Howell, Michigan is located almost exactly mid-point on the drive between the libertine Sodom of Ann Arbor and the alcohol drenched Gomorrah of East Lansing. It is a farming community, recently experiencing some intense gentrafication economic dislocation, as many neo-conservative faculty members of U of M & Michigan State (and other traditional value parents of impressionable youth) seek to put some geographic distance between themselves, their kids, and the rampant left wing radicalism now fraudulently ballyhooed as dominating the nation's college campuses.

Howell is fertile ground for such migration. In the 20's and 30's, that area of Livingston county was notorious for its Klu Klux Klan and lynch mob activity. More recently, it's garnered a reputation for Second Amendment fervor as a hospitality outpost for the Michigan Militia.

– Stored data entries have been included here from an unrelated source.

/-- Check 4: TYPE, LENGTH and total (R341, R345); an access aimed at a tenant addresses that tenant's pages. -/
def formOk (i : Instr) (m : Msg) (type : Byte) (payload : List Byte) : Bool :=
  lengthOk m type payload &&
  match access i, aimedAt m with
  | some (_, a), some k => (tenantOf a.toNat).map (fun t => t.1) == some k
  | _, _ => true

/-- The types that pass while MOD.CTRL.EN is 0 (check 5). -/
def passesDisabled (type : Byte) : Bool := type == 1 || type == 2 || type == 3 || type == 7

/-! Replies (R342). -/

/-- The EPOCH of a reply: the current one of the tenant that the message is aimed at, 0 for none. -/
def State.epochFor (s : State) (m : Msg) : Half :=
  match aimedAt m with
  | some k => (s.tenant k).epoch
  | none => 0

/-- A READ_REPLY. An access of HOST-A with TENANT 0xFFFF is a BAR0 read, which the reply completes (R346). -/
def State.reply (s : State) (m : Msg) (bus : Bool) (status : Byte) (data : Word) : State :=
  let r : HostMsg := .readReply m.tag m.tenant status (s.epochFor m) data
  match m.host, bus && m.tenant == 0xFFFF with
  | .a, true => { s with gate := { s.gate with pcie := s.gate.pcie ++ [r] } }
  | _, _ => s.answer m r

/-- Whether a message is stale (R291). -/
def State.stale (s : State) (i : Instr) (m : Msg) (type : Byte) : Bool :=
  match aimedAt m with
  | none => false
  | some k => m.epoch != (s.tenant k).epoch && !(m.epoch == 0xFFFF && (type == 2 || isEpochCmd i))

/-! What messages do. -/

/-- A TENANT_CMD performed and answered (R342); it is aimed at a tenant, and its CMD is not reserved. While the module is
PARKED, only HOLD and PARK are valid (R388). -/
def State.tenantCmd (s : State) (m : Msg) (always : Bool) (h : State → Nat → State × Byte) : State :=
  match aimedAt m with
  | none => s.reply m false 0x12 0
  | some k =>
    if (badCmd m).isSome then s.reply m false 0x12 0
    else if s.fld F.PWR_STATUS_STATE = 4 && !always then s.reply m false 0x11 0
    else
      let (s, st) := h s k
      s.settle.reply m false st 0

/-- Whether an image chunk touches a 64 KiB block of an image that a tenant holds (R343). -/
def State.imageHeld (s : State) (off n : Nat) : Bool :=
  s.tenants.any fun (_, t) => t.st != 0 && decide (0 < t.image.len) && decide (t.image.base / 65536 ≤ (off + n - 1) / 65536)
    && decide (off / 65536 ≤ (t.image.base + t.image.len - 1) / 65536)

/-- IMAGE_CHUNK (R343, R377). -/
def State.chunk (s : State) (m : Msg) (dest : Byte) (off : Nat) (data : List Byte) : State :=
  if dest = 0 then
    if s.imageHeld off data.length then s.count F.GTE_IMAGE_REJECT_COUNT
    else { s with hbm := memPut s.hbm off (data.take (2 ^ 32 - off)) }
  else if dest = 1 then
    s.fwChunk (match m.host with | .a => .hostA | .b => .hostB) (m.flags.getLsbD 0) off data
  else s

/-- OVERLAY_WRITE (R172): its bytes wait for a frame boundary. -/
def State.overlayBytes (s : State) (m : Msg) (batch : Byte) (off : Nat) (data : List Byte) : State :=
  match aimedAt m with
  | none => s
  | some k => s.onTenant k fun t =>
    { t with compo := { t.compo with writes := t.compo.writes ++ [⟨batch, m.flags.getLsbD 0, off, data⟩] } }

/-- PREVIEW_REQ (R223, R344): the state and the status. -/
def State.preview (s : State) (m : Msg) (kind path : Byte) (frames : Nat) : State × Byte :=
  match aimedAt m with
  | none => (s, 0x12)
  | some k =>
    if 3 < kind.toNat || 1 < path.toNat then (s, 0x12)
    else
      let rest := s.previews.filter fun p => !(p.tenant == k && p.host == m.host)
      if frames = 0 then ({ s with previews := rest }, 0)
      else
        let others := ((s.previews.map Preview.tenant).filter fun n => n != k).eraseDups
        if 4 ≤ others.length then (s, 0x36)
        else ({ s with previews := rest ++ [⟨m.host, k, kind, path, frames⟩] }, 0)

/-- WAKE while the module is on (R351). -/
def State.wakeUp (s : State) : State := s.setBit F.GTE_STATUS_WAKE_RX true

/-- A page-bus read performed and, for a host, answered. -/
def State.readFor (s : State) (src : BusSrc) (a : Word) (after : State → State) : State :=
  match src with
  | .sup gc => after (s.busRead .sup gc a).1
  | .gate m =>
    let (s, w) := s.busRead (match m.host with | .a => .hostA | .b => .hostB) m.gc a
    (after s).reply m true 0 w

/-- A page-bus write performed. -/
def State.writeFor (s : State) (src : BusSrc) (a : Word) (mask : BitVec 4) (data : Word) : State :=
  match src with
  | .sup gc => s.busWrite .sup gc a mask data
  | .gate m => s.busWrite (match m.host with | .a => .hostA | .b => .hostB) m.gc a mask data

/-- An RC counter incremented in the cycle of its read, after it (R7). -/
def State.increment (s : State) (a : Word) (inc : Bool) : State :=
  let a := a.toNat / 4 * 4
  if inc && (pageOf a).isSome && (moduleWord a).rc != 0 then s.pageCount a else s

If you head back towards Ann Arbor a little way southeast from Howell, pretty soon you'll bump into former pizza tycoon Tom Monaghan's Dominos' Farm complex, which includes a radical right wing law school none too loosely affiliated with Opus Dei boasting Robert Bork as a professor emeritus.

Small wonder local property tax payers feel entitled to peddle blatant censorship to the Howell Board of Education. That such grass roots pressure is taken seriously - no matter how transparently anti-intellectual and downright wacky the resulting literary judgments are - is either a sad commentary upon our times or perhaps a sign that the Apocalypse really is just around the corner.